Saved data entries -
_ _ _ _ _
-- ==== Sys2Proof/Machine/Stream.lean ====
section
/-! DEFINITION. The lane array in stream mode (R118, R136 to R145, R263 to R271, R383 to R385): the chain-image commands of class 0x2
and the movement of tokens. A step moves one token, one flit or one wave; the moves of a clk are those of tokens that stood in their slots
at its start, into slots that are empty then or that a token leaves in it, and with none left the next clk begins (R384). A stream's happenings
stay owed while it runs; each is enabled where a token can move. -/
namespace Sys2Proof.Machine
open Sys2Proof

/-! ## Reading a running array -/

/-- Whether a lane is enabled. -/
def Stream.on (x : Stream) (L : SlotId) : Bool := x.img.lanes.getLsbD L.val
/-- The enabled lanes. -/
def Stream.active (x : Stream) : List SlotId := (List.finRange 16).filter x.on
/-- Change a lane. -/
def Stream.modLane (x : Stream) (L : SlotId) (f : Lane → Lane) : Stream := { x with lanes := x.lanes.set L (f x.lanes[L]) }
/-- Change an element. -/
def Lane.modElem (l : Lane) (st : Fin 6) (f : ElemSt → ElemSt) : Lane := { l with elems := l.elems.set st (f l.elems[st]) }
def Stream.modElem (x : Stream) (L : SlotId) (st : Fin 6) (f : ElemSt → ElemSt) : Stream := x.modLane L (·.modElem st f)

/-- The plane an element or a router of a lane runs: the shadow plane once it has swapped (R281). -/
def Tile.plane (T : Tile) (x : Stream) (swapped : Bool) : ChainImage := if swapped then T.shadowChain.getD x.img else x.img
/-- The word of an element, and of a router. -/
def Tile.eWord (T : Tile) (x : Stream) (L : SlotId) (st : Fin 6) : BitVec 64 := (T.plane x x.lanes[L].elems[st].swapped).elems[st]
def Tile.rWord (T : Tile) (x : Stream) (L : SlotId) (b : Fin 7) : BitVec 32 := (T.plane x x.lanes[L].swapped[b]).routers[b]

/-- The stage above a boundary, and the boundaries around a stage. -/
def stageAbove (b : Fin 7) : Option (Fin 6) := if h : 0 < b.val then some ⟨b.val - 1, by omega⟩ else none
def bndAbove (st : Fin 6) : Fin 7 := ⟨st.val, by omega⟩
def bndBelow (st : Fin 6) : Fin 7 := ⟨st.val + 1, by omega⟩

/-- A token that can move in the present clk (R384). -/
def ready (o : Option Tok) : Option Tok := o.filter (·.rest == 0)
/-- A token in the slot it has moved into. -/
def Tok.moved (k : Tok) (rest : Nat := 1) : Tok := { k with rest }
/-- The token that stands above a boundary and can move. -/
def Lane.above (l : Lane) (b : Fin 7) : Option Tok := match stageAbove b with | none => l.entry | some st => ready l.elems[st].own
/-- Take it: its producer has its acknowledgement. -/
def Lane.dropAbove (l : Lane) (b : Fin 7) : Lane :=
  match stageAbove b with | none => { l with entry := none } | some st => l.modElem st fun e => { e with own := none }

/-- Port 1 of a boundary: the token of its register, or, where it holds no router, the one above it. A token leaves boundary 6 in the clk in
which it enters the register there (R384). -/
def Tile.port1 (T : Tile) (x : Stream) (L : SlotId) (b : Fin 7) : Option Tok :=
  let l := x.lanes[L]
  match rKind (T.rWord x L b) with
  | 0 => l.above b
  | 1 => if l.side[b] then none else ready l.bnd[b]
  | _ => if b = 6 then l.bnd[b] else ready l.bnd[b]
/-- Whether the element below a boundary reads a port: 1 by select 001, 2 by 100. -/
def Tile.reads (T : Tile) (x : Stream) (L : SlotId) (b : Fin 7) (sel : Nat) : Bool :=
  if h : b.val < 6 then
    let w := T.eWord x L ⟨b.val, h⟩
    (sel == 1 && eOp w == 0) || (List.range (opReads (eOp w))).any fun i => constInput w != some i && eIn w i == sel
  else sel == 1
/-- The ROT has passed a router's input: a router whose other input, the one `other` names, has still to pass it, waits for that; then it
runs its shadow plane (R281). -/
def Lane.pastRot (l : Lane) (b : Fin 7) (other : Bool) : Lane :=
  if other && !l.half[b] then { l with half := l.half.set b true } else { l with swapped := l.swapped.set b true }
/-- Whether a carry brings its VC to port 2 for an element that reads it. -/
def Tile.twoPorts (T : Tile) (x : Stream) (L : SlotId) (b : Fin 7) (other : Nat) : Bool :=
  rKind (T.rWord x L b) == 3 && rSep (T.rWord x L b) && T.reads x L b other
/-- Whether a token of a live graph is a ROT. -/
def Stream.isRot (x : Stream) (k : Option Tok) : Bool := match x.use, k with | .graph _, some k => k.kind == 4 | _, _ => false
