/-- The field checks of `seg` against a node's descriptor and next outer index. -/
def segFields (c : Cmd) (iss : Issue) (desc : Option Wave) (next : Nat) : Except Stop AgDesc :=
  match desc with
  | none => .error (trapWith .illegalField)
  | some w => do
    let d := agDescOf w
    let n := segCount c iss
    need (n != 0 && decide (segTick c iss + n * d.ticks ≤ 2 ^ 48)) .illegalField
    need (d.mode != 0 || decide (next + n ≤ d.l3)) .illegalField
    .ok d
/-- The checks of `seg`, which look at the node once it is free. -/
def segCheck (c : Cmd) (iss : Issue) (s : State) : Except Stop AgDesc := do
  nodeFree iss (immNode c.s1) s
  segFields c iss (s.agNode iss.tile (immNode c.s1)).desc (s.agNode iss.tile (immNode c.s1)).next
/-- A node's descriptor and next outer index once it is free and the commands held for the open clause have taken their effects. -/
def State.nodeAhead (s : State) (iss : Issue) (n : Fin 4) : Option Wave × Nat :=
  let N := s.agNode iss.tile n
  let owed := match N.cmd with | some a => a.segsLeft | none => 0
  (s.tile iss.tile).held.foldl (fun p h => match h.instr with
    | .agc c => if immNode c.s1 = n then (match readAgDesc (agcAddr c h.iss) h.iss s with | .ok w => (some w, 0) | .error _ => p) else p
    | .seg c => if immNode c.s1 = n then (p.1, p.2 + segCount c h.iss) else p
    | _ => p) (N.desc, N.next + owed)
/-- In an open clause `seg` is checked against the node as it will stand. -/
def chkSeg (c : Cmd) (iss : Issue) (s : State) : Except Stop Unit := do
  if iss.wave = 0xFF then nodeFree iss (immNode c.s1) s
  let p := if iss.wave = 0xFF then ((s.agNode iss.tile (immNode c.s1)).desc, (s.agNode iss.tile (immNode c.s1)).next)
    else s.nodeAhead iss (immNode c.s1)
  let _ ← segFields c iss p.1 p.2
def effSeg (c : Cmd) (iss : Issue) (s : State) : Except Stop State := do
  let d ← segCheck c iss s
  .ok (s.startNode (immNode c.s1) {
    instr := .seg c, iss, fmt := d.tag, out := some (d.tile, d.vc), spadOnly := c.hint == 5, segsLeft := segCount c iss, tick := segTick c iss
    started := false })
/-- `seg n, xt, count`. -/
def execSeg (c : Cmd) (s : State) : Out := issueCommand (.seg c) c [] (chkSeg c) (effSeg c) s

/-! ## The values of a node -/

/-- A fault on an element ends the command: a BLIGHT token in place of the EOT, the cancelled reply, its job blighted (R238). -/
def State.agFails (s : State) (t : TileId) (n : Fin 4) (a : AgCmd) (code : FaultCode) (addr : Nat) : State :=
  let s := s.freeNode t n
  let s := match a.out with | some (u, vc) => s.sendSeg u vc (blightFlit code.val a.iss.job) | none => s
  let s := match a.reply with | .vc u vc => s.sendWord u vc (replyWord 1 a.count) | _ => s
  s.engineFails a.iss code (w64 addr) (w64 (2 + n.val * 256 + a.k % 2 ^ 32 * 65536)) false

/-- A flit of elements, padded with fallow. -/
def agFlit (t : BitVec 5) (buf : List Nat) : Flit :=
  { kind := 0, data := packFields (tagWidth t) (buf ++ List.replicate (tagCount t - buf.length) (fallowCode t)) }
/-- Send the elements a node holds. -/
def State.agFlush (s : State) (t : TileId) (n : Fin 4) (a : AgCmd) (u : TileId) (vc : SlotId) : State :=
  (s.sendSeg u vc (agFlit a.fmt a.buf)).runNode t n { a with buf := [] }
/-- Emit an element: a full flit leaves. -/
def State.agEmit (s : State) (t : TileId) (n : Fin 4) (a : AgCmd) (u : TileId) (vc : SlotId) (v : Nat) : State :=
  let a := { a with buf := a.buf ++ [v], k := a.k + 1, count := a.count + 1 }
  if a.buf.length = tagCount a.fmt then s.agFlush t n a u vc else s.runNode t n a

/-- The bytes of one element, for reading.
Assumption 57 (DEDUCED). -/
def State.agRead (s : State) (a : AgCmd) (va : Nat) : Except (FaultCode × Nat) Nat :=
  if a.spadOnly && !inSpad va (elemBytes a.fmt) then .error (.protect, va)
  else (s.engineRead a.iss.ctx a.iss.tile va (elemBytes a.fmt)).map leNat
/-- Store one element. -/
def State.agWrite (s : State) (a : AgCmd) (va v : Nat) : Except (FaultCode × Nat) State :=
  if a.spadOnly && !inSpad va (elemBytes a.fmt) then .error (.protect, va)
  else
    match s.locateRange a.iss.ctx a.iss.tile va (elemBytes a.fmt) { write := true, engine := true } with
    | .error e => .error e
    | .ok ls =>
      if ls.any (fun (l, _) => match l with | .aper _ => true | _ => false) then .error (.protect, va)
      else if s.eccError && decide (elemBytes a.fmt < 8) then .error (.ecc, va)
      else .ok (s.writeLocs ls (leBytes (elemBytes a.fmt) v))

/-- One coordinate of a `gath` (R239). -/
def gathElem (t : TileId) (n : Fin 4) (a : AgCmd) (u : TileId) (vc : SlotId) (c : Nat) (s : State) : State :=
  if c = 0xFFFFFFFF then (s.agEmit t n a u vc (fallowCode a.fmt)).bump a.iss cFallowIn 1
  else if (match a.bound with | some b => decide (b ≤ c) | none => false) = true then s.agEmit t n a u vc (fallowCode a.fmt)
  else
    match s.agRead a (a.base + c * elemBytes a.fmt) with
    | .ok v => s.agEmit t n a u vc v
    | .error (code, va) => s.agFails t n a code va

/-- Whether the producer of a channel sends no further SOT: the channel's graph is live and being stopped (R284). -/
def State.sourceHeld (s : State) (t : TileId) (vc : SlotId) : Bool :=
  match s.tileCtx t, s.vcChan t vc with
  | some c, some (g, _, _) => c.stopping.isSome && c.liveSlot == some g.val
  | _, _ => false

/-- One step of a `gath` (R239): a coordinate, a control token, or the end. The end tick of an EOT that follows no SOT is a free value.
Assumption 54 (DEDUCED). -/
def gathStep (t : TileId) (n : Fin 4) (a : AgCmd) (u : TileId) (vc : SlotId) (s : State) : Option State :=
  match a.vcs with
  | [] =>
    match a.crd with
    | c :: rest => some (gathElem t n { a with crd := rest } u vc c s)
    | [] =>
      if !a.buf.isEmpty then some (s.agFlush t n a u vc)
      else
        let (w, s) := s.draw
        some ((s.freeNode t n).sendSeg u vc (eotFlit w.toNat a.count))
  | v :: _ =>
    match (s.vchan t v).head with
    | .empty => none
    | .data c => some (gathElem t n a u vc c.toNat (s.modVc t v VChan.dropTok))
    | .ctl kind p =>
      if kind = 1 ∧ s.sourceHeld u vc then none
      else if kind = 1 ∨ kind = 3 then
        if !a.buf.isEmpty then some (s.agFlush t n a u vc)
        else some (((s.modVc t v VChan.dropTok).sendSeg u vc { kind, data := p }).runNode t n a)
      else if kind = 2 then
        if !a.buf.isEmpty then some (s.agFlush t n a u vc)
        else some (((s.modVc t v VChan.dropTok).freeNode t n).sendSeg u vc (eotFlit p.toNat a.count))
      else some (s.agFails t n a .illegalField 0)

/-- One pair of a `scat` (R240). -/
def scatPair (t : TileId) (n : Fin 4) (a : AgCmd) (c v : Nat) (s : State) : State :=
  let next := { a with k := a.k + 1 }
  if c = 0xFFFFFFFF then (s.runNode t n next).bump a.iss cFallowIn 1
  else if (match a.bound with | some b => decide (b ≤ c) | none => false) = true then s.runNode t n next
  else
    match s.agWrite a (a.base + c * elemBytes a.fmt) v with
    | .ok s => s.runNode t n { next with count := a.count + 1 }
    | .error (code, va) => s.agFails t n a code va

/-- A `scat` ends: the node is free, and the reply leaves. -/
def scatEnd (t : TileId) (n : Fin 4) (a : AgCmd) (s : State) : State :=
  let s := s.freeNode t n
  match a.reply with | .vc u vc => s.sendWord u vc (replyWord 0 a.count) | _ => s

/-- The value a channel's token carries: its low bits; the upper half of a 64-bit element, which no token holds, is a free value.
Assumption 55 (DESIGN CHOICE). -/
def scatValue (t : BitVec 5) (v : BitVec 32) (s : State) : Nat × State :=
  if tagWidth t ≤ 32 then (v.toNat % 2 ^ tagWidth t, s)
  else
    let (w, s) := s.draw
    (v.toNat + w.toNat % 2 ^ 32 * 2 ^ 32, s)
_ _ _ _ _
Problem description - Your task is to restate, word for word, the line with "def scatEnd (t" and all lines after it, ending with the last line of the data.

Solution for this task -
def scatEnd (t : TileId) (n : Fin 4) (a : AgCmd) (s : State) : State :=
  let s := s.freeNode t n
  match a.reply with | .vc u vc => s.sendWord u vc (replyWord 0 a.count) | _ => s

/-- The value a channel's token carries: its low bits; the upper half of a 64-bit element, which no token holds, is a free value.
Assumption 55 (DESIGN CHOICE). -/
def scatValue (t : BitVec 5) (v : BitVec 32) (s : State) : Nat × State :=
  if tagWidth t ≤ 32 then (v.toNat % 2 ^ tagWidth t, s)
  else
    let (w, s) := s.draw
    (v.toNat + w.toNat % 2 ^ 32 * 2 ^ 32, s)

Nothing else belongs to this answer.